Task brief. Set down each line exactly, beginning with the one that contains "Becomes .serviceStatus s" and continuing through the last line of the listing, and nothing else.
━━━━━━━━━━━━━━━━━━━━
-- ==== Sys2Proof/Machine/Clock.lean ====
section
/-! DEFINITION. What reaches the queue: a received frame, and the expiries that the passing of time brings (log 1, 3,
28). -/

namespace Sys2Proof.Machine

/-- A frame received on a port joins the waiting commands (log 28). -/
def State.receive (s : State) (p : Port) (frame : List Byte) : State :=
  { s with pending := s.pending ++ [receiveFrame p frame] }

/-! ## One millisecond -/

/-- A timer after 1 ms. -/
def Timer.tick (t : Timer) : Timer := t.map (· - 1)

/-- The expiry of a timer, if the timer has run out and not been stopped or restarted since. -/
def Timer.expiry (t : Timer) (i : Instr) : List Instr := if t = some 0 then [i] else []

/-- The expiries that are due: of the timers that have run out, in the order of the listing of State. -/
def Device.expiries (d : Device) : List Instr :=
  d.mode.debounce.expiry .ignitionDebounceExpiry ++ d.mode.doorAgree.expiry .doorClosed
    ++ d.mode.doorDisagree.expiry .doorDisagree ++ d.mode.wake.expiry .wakeSlow
    ++ d.mode.shutdown.expiry .shutdownLimit
    ++ d.svc.presence.expiry .servicePresenceExpiry ++ d.svc.status.expiry .serviceStatus
    ++ d.alloc.timer.expiry .allocationCycle
    ++ ClaimKind.all.flatMap (fun k => (d.claim k).age.expiry (.claimExpired k))
    ++ d.seq.crank.expiry .crankTimerExpiry ++ d.seq.gap.expiry .retryGapExpiry
    ++ d.seq.cool.expiry .cooldownExpiry ++ d.seq.stop.expiry .stopTimeout
    ++ d.seq.offDwell.expiry .offDwellExpiry ++ d.seq.policy.expiry .policyCheck
    ++ d.nv.left.expiry .nvWriteComplete
    ++ (if d.clockLeft = 0 then [.runClockTick] else [])

/-- The mode controller's timers after 1 ms. -/
def ModeCtl.tick (m : ModeCtl) : ModeCtl :=
  { m with
    debounce := m.debounce.tick, doorAgree := m.doorAgree.tick, doorDisagree := m.doorDisagree.tick,
    wake := m.wake.tick, shutdown := m.shutdown.tick }

/-- The sequencer's timers after 1 ms; the run-time and the time in CRANKING count up (R122, R125). -/
def Sequencer.tick (q : Sequencer) : Sequencer :=
  { q with
    crank := q.crank.tick, gap := q.gap.tick, cool := q.cool.tick, stop := q.stop.tick, offDwell := q.offDwell.tick,
    policy := q.policy.tick, runTime := q.runTime.map (· + 1),
    crankTime := if q.state = .cranking then q.crankTime + 1 else q.crankTime }

/-- Every timer of the part after 1 ms; a block write that started in the ms before is no longer fresh (log 31); all else
stands. -/
def Device.tickTimers (d : Device) : Device :=
  { d with
    mode := d.mode.tick
    svc := { d.svc with presence := d.svc.presence.tick, status := d.svc.status.tick }
    alloc := { d.alloc with timer := d.alloc.timer.tick }
    arbiter := { d.arbiter with claims := d.arbiter.claims.map fun c => { c with age := c.age.tick } }
    seq := d.seq.tick
    nv := { d.nv with left := d.nv.left.tick, blockFresh := false }
    clockLeft := d.clockLeft - 1 }

/-! ## Expiries -/

/-- The run clock's next period begins as its tick comes (R155). -/
def Device.beginPeriod (d : Device) (i : Instr) : Device :=
  if i = .runClockTick then { d with clockLeft := msRunClock } else d

/-- The expiry that comes next, of `i` and `is` that are due: the one a free value names, where there is a choice
(log 3). -/
def nextExpiry (free : Nat) (i : Instr) (is : List Instr) : Instr :=
  (i :: is).getD (Config.tieChoice free % (is.length + 1)) i

/-- The clock of the part on an empty queue (log 1): one of the expiries that are due comes into the queue, and where none
is due 1 ms passes. An expiry is thus at the front of the queue as it comes, and a timer that is stopped or restarted
while another expiry of the same ms is carried out brings none (R37, R61). -/
def State.tick (s : State) : State :=
  if s.dev.inReset then s
  else
    match s.dev.expiries with
    | [] => { s with dev := s.dev.tickTimers }
    | [i] => { pending := s.pending ++ [i], dev := s.dev.beginPeriod i }
    | i :: j :: is =>
      let next := nextExpiry s.dev.free i (j :: is)
      { pending := s.pending ++ [next], dev := { s.dev.beginPeriod next with free := s.dev.free + 1 } }

end Sys2Proof.Machine
end

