-- ==== Sys2Proof/Machine/Step.lean ====
section
/-! DEFINITION. One step of the part. -/

namespace Sys2Proof.Machine

/-- One step: the command at the front of the queue, with the rest of the queue; on an empty queue the part's clock goes on
(log 1). -/
def step (s : State) : Host.Outcome State Fault Refusal :=
  match s.pending with
  | i :: rest => exec i { s with pending := rest }
  | [] => .next s.tick

/-- The command that a word spells, put at the front of the queue (log 4). -/
def State.withFetchWord (s : State) (nbits w : Nat) : State :=
  match decodeTableWord nbits w with
  | some i => { s with pending := i :: s.pending }
  | none => s

end Sys2Proof.Machine
end

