/-- Each accepted frame feeds its wear items once: the remainder grows by the feed, and at the quantum one count is made,
the count stopping at 4,294,967,295; a start that the frame completes feeds ENG_START (R122, R137, R138). An INVALID item
stays so; another's state is that of its count and marks (R139, R141), and a count made on it is pending or being written
(R138, R149). Crossing a mark holds WEAR_WARN or WEAR_LIMIT, with the item, at VEH and at the item's member, and a
crossing of both marks holds both (R140). -/
def Obligations.WearItemsFed : Prop :=
  ∀ (alive : BitVec 4) (body : StatusBody) (s : State),
    s.dev.acceptsStatus alive body → s.dev.wearSound → s.dev.seqSound →
      Yields (.statusFrame alive body) s fun e =>
        ∀ i ∈ Item.all,
          let w := s.dev.wear.get i
          let x := e.wear.get i
          let r := w.rem + feedOf s.dev body i
          (if r < i.quantum then x.count = w.count ∧ x.rem = r
            else x.count = (if w.count < 4294967295 then w.count + 1 else w.count) ∧ x.rem = r - i.quantum)
            ∧ x.state = (if w.state = .invalid then .invalid else stateAt s.dev.params i x.count)
            ∧ (w.state ≠ .invalid → x.count ≠ w.count → x.pending = true ∨ e.nv.writing = some (.wear i x.count))
            ∧ (∀ p ∈ [Port.veh, i.member],
                (w.state = .normal → x.state ≠ .normal → x.state ≠ .limit →
                    (e.notices.get p).warnsOf i = true)
                  ∧ (w.state = .normal → x.state = .limit →
                    (e.notices.get p).warnsOf i = true ∧ (e.notices.get p).limitsOf i = true)
                  ∧ (w.state = .warned → x.state = .limit → (e.notices.get p).limitsOf i = true))

/-- What the sequencer does with the engine state of an accepted ENG frame, in every link state that accepts one (R119): a
start completes, a stop completes, a stall is taken, an engine is adopted, with the directive followed at once outside
WAKING, or nothing but the latest state changes (R122, R127, R128, R131). The frame that makes the link ALIGNED has the start
condition evaluated after it (R119, R121), or the directive where the mode has changed with it (R26, R27, R120). A wake frame
in PARK adopts too, and follows no directive (R5, R128, R132; log 22). The off-dwell runs on through a start (the model's
choice among the spec's sentences: log 30); the eighth frame is handed over before the link is ALIGNED (log 34). -/
def Obligations.SequencerFollowsEng : Prop :=
  ∀ (alive : BitVec 4) (wake : Bool) (code : BitVec 2) (pGen : Word16) (s : State),
    s.dev.acceptsStatus alive (.eng wake code pGen) →
      Yields (.statusFrame alive (.eng wake code pGen)) s fun e =>
        let d := s.dev
        let l := d.link .eng
        let q : Sequencer := { d.seq with engine := EngineState.ofCode code }
        let halts := (code = 0 ∨ code = 3)
          ∧ (d.seq.state = .running ∨ d.seq.state = .cooldown ∨ d.seq.state = .stopping)
        (d.mode.mode ≠ .park →
            d.usable .eng = true ∨ (l.state = .aligning ∧ l.accepted < 7)
              ∨ ((l.state = .silent ∨ l.state = .lost) ∧ d.modeSettled) →
              (halts → e.mode.mode ≠ .park) → e.seq = d.reported code)
          ∧ (d.mode.mode ≠ .park → l.state = .aligning → 7 ≤ l.accepted → e.mode.mode ≠ .park →
              let x := { d with seq := d.reported code, links := e.links, mode := e.mode }
              (e.link .eng).state = .aligned
                ∧ e.seq = if e.mode.mode = d.mode.mode then x.startedIfOff else x.directed)
          ∧ (d.mode.mode = .park → d.seq.state = .off →
              e.seq = { (if code = 2 then q.adopted else q) with policy := some 100 })

/-! ## The service link, the clock -/

/-- A STATUS frame on SVC restarts the presence timer at 5 s and starts the status timer at 100 ms where service was
absent; the presence timer's expiry ends both (R19, R178). The status timer's expiry restarts it and leaves one
SERVICE_STATUS waiting, if the queue has room (R175, R178). The run clock counts one period (R155). -/
def Obligations.ServiceLinkAndClock : Prop :=
  ∀ (s : State), s.dev.inReset = false →
    Becomes .svcStatusFrame s
        { s.dev with
          svc := ⟨some 5000, if s.dev.svc.presence.isSome then s.dev.svc.status else some 100, s.dev.svc.overruns⟩ }
      ∧ (s.dev.svc.presence.isSome →
          Becomes .servicePresenceExpiry s { s.dev with svc := ⟨none, none, s.dev.svc.overruns⟩ })
      ∧ (s.dev.svc.status.isSome →
          let q := s.dev.tx.svc
          let full := q.waiting.any (fun f => decide (f = .serviceStatus)) || decide (8 ≤ q.frames.length)
          Becomes .serviceStatus s
            { s.dev with
              svc := { s.dev.svc with status := some 100 },
              tx :=
                { s.dev.tx with svc := { q with frames := if full then q.frames else q.frames ++ [.serviceStatus] } } })
      ∧ Becomes .runClockTick s { s.dev with runClock := s.dev.runClock + 1 }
━━━━━━━━━━━━━━━━━━━━
Answer space.
          Becomes .serviceStatus s
            { s.dev with
              svc := { s.dev.svc with status := some 100 },
              tx :=
                { s.dev.tx with svc := { q with frames := if full then q.frames else q.frames ++ [.serviceStatus] } } })
      ∧ Becomes .runClockTick s { s.dev with runClock := s.dev.runClock + 1 }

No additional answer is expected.